In de schaduw van het kruis

11 Bij de ingang van de hof blijven acht discipelen achter. Alleen Petrus, Jakobus en Johannes mogen verder met Jezus mee. Daar in de hof komt alles in volle hevigheid op Hem af. Nooit eerder hebben we in de evangeliën gelezen over angst en vrees bij Jezus. Hier wel: ‘Hij begon droevig en zeer beangst te worden. Toen zeide Hij tot hen: Mijn ziel is geheel bedroefd tot de dood toe.’ In alles wordt zichtbaar hoe Jezus zucht onder die smartelijke weg die Hij moet gaan. Hij zal gevangen worden genomen. Zijn eigen volk zal roepen om Zijn dood. Een vernederend kruisverhoor wacht. De soldaten zullen Hem pijnigen, bespugen, slaan en geselen. En uiteindelijk wacht Hem de kruisdood. Het is de ergste, de verschrikkelijkste dood van alle denkbare doodsvonnissen. Dat alles staat Hem te wachten, en het doet Hem huiveren. Toch is er uiteindelijk méér wat Hem zo beangst maakt. Gods Zoon weet dat achter Judas, de bende krijgsknechten en Pilatus, Zijn eigen Vader staat. Hij wordt als Borg voor het gericht van God gedaagd. Daar zal God alle ongerechtigheden van de Zijnen op Hem doen aanlopen. Naar Zijn mensheid gaat dit Hem te ver. Hij voelt de last van de toorn van God op Zich drukken. Hij schrikt ervoor terug, omdat de geduchte rechterstoel van God Hem voor ogen komt te staan.
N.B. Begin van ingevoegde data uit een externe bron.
-- ==== Sys2Proof/Laws/State.lean ====
section
/-! SUPPORT. What each update of the state leaves as it was: one lemma for each field and update, so that no proof unfolds a
record. -/

namespace Sys2Proof.Machine

@[simp] theorem setStream_pending (i : StreamId) (r : StreamRecord) (s : State) : (setStream i r s).pending = s.pending := by
  simp only [setStream]
@[simp] theorem setStream_ring (i : StreamId) (r : StreamRecord) (s : State) : (setStream i r s).ring = s.ring := by
  simp only [setStream]
@[simp] theorem setStream_tickCount (i : StreamId) (r : StreamRecord) (s : State) : (setStream i r s).tickCount = s.tickCount := by
  simp only [setStream]
@[simp] theorem setStream_active (i : StreamId) (r : StreamRecord) (s : State) : (setStream i r s).active = s.active := by
  simp only [setStream]
@[simp] theorem setStream_staging (i : StreamId) (r : StreamRecord) (s : State) : (setStream i r s).staging = s.staging := by
  simp only [setStream]
@[simp] theorem setStream_patch (i : StreamId) (r : StreamRecord) (s : State) : (setStream i r s).patch = s.patch := by
  simp only [setStream]
@[simp] theorem setStream_target (i : StreamId) (r : StreamRecord) (s : State) : (setStream i r s).target = s.target := by
  simp only [setStream]
@[simp] theorem setStream_ramps (i : StreamId) (r : StreamRecord) (s : State) : (setStream i r s).ramps = s.ramps := by
  simp only [setStream]
@[simp] theorem setStream_output (i : StreamId) (r : StreamRecord) (s : State) : (setStream i r s).output = s.output := by
  simp only [setStream]
@[simp] theorem setStream_audit (i : StreamId) (r : StreamRecord) (s : State) : (setStream i r s).audit = s.audit := by
  simp only [setStream]
@[simp] theorem setStream_command (i : StreamId) (r : StreamRecord) (s : State) : (setStream i r s).command = s.command := by
  simp only [setStream]
@[simp] theorem setStream_freeCount (i : StreamId) (r : StreamRecord) (s : State) : (setStream i r s).freeCount = s.freeCount := by
  simp only [setStream]

@[simp] theorem countTicks_pending (s : State) : (countTicks s).pending = s.pending := by
  simp only [countTicks]
@[simp] theorem countTicks_ring (s : State) : (countTicks s).ring = s.ring := by
  simp only [countTicks]
@[simp] theorem countTicks_tickCount (s : State) : (countTicks s).tickCount = s.tickCount := by
  simp only [countTicks]
@[simp] theorem countTicks_active (s : State) : (countTicks s).active = s.active := by
  simp only [countTicks]
@[simp] theorem countTicks_staging (s : State) : (countTicks s).staging = s.staging := by
  simp only [countTicks]
@[simp] theorem countTicks_patch (s : State) : (countTicks s).patch = s.patch := by
  simp only [countTicks]
@[simp] theorem countTicks_target (s : State) : (countTicks s).target = s.target := by
  simp only [countTicks]
@[simp] theorem countTicks_ramps (s : State) : (countTicks s).ramps = s.ramps := by
  simp only [countTicks]
@[simp] theorem countTicks_output (s : State) : (countTicks s).output = s.output := by
  simp only [countTicks]
@[simp] theorem countTicks_audit (s : State) : (countTicks s).audit = s.audit := by
  simp only [countTicks]
@[simp] theorem countTicks_command (s : State) : (countTicks s).command = s.command := by
  simp only [countTicks]
@[simp] theorem countTicks_freeCount (s : State) : (countTicks s).freeCount = s.freeCount := by
  simp only [countTicks]

@[simp] theorem takeValues_pending (i : StreamId) (l : List Byte) (s : State) : (takeValues i l s).pending = s.pending := by
  simp only [takeValues]
@[simp] theorem takeValues_ring (i : StreamId) (l : List Byte) (s : State) : (takeValues i l s).ring = s.ring := by
  simp only [takeValues]
@[simp] theorem takeValues_tickCount (i : StreamId) (l : List Byte) (s : State) : (takeValues i l s).tickCount = s.tickCount := by
  simp only [takeValues]
@[simp] theorem takeValues_streams (i : StreamId) (l : List Byte) (s : State) : (takeValues i l s).streams = s.streams := by
  simp only [takeValues]
@[simp] theorem takeValues_active (i : StreamId) (l : List Byte) (s : State) : (takeValues i l s).active = s.active := by
  simp only [takeValues]
@[simp] theorem takeValues_staging (i : StreamId) (l : List Byte) (s : State) : (takeValues i l s).staging = s.staging := by
  simp only [takeValues]
@[simp] theorem takeValues_target (i : StreamId) (l : List Byte) (s : State) : (takeValues i l s).target = s.target := by
  simp only [takeValues]
@[simp] theorem takeValues_ramps (i : StreamId) (l : List Byte) (s : State) : (takeValues i l s).ramps = s.ramps := by
  simp only [takeValues]
@[simp] theorem takeValues_output (i : StreamId) (l : List Byte) (s : State) : (takeValues i l s).output = s.output := by
  simp only [takeValues]
@[simp] theorem takeValues_audit (i : StreamId) (l : List Byte) (s : State) : (takeValues i l s).audit = s.audit := by
  simp only [takeValues]
@[simp] theorem takeValues_command (i : StreamId) (l : List Byte) (s : State) : (takeValues i l s).command = s.command := by
  simp only [takeValues]
@[simp] theorem takeValues_freeCount (i : StreamId) (l : List Byte) (s : State) : (takeValues i l s).freeCount = s.freeCount := by
  simp only [takeValues]

@[simp] theorem dropValues_pending (i : StreamId) (s : State) : (dropValues i s).pending = s.pending := by
  simp only [dropValues]
@[simp] theorem dropValues_ring (i : StreamId) (s : State) : (dropValues i s).ring = s.ring := by
  simp only [dropValues]
@[simp] theorem dropValues_tickCount (i : StreamId) (s : State) : (dropValues i s).tickCount = s.tickCount := by
  simp only [dropValues]
@[simp] theorem dropValues_streams (i : StreamId) (s : State) : (dropValues i s).streams = s.streams := by
  simp only [dropValues]
@[simp] theorem dropValues_active (i : StreamId) (s : State) : (dropValues i s).active = s.active := by
  simp only [dropValues]
@[simp] theorem dropValues_staging (i : StreamId) (s : State) : (dropValues i s).staging = s.staging := by
  simp only [dropValues]
@[simp] theorem dropValues_target (i : StreamId) (s : State) : (dropValues i s).target = s.target := by
  simp only [dropValues]
@[simp] theorem dropValues_ramps (i : StreamId) (s : State) : (dropValues i s).ramps = s.ramps := by
  simp only [dropValues]
@[simp] theorem dropValues_output (i : StreamId) (s : State) : (dropValues i s).output = s.output := by
  simp only [dropValues]
@[simp] theorem dropValues_audit (i : StreamId) (s : State) : (dropValues i s).audit = s.audit := by
  simp only [dropValues]
@[simp] theorem dropValues_command (i : StreamId) (s : State) : (dropValues i s).command = s.command := by
  simp only [dropValues]
@[simp] theorem dropValues_freeCount (i : StreamId) (s : State) : (dropValues i s).freeCount = s.freeCount := by
  simp only [dropValues]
Hij ziet de golven en de baren van Gods toorn over Hem komen. De drie discipelen zien hoe hun Meester worstelt en strijdt. Ze worden bepaald bij de diepte van de lijdensweg die Hij moet gaan. Ze zijn er ooggetuige van wat het Hem zal kosten om te verlossen. Het kost Hem Zijn leven. Het kost Hem alles. Bent u ook zo’n ooggetuige? Want als u dat ziet, wordt ook u bepaald bij uw eigen ongerechtigheid, verdorvenheid en vloekwaardigheid. Jezus gaat plaatsbekledend deze weg. Zo zal Hij de zaligheid verwerven. Dit vraagt en verdient alle aandacht van de discipelen. En niet minder die van ons.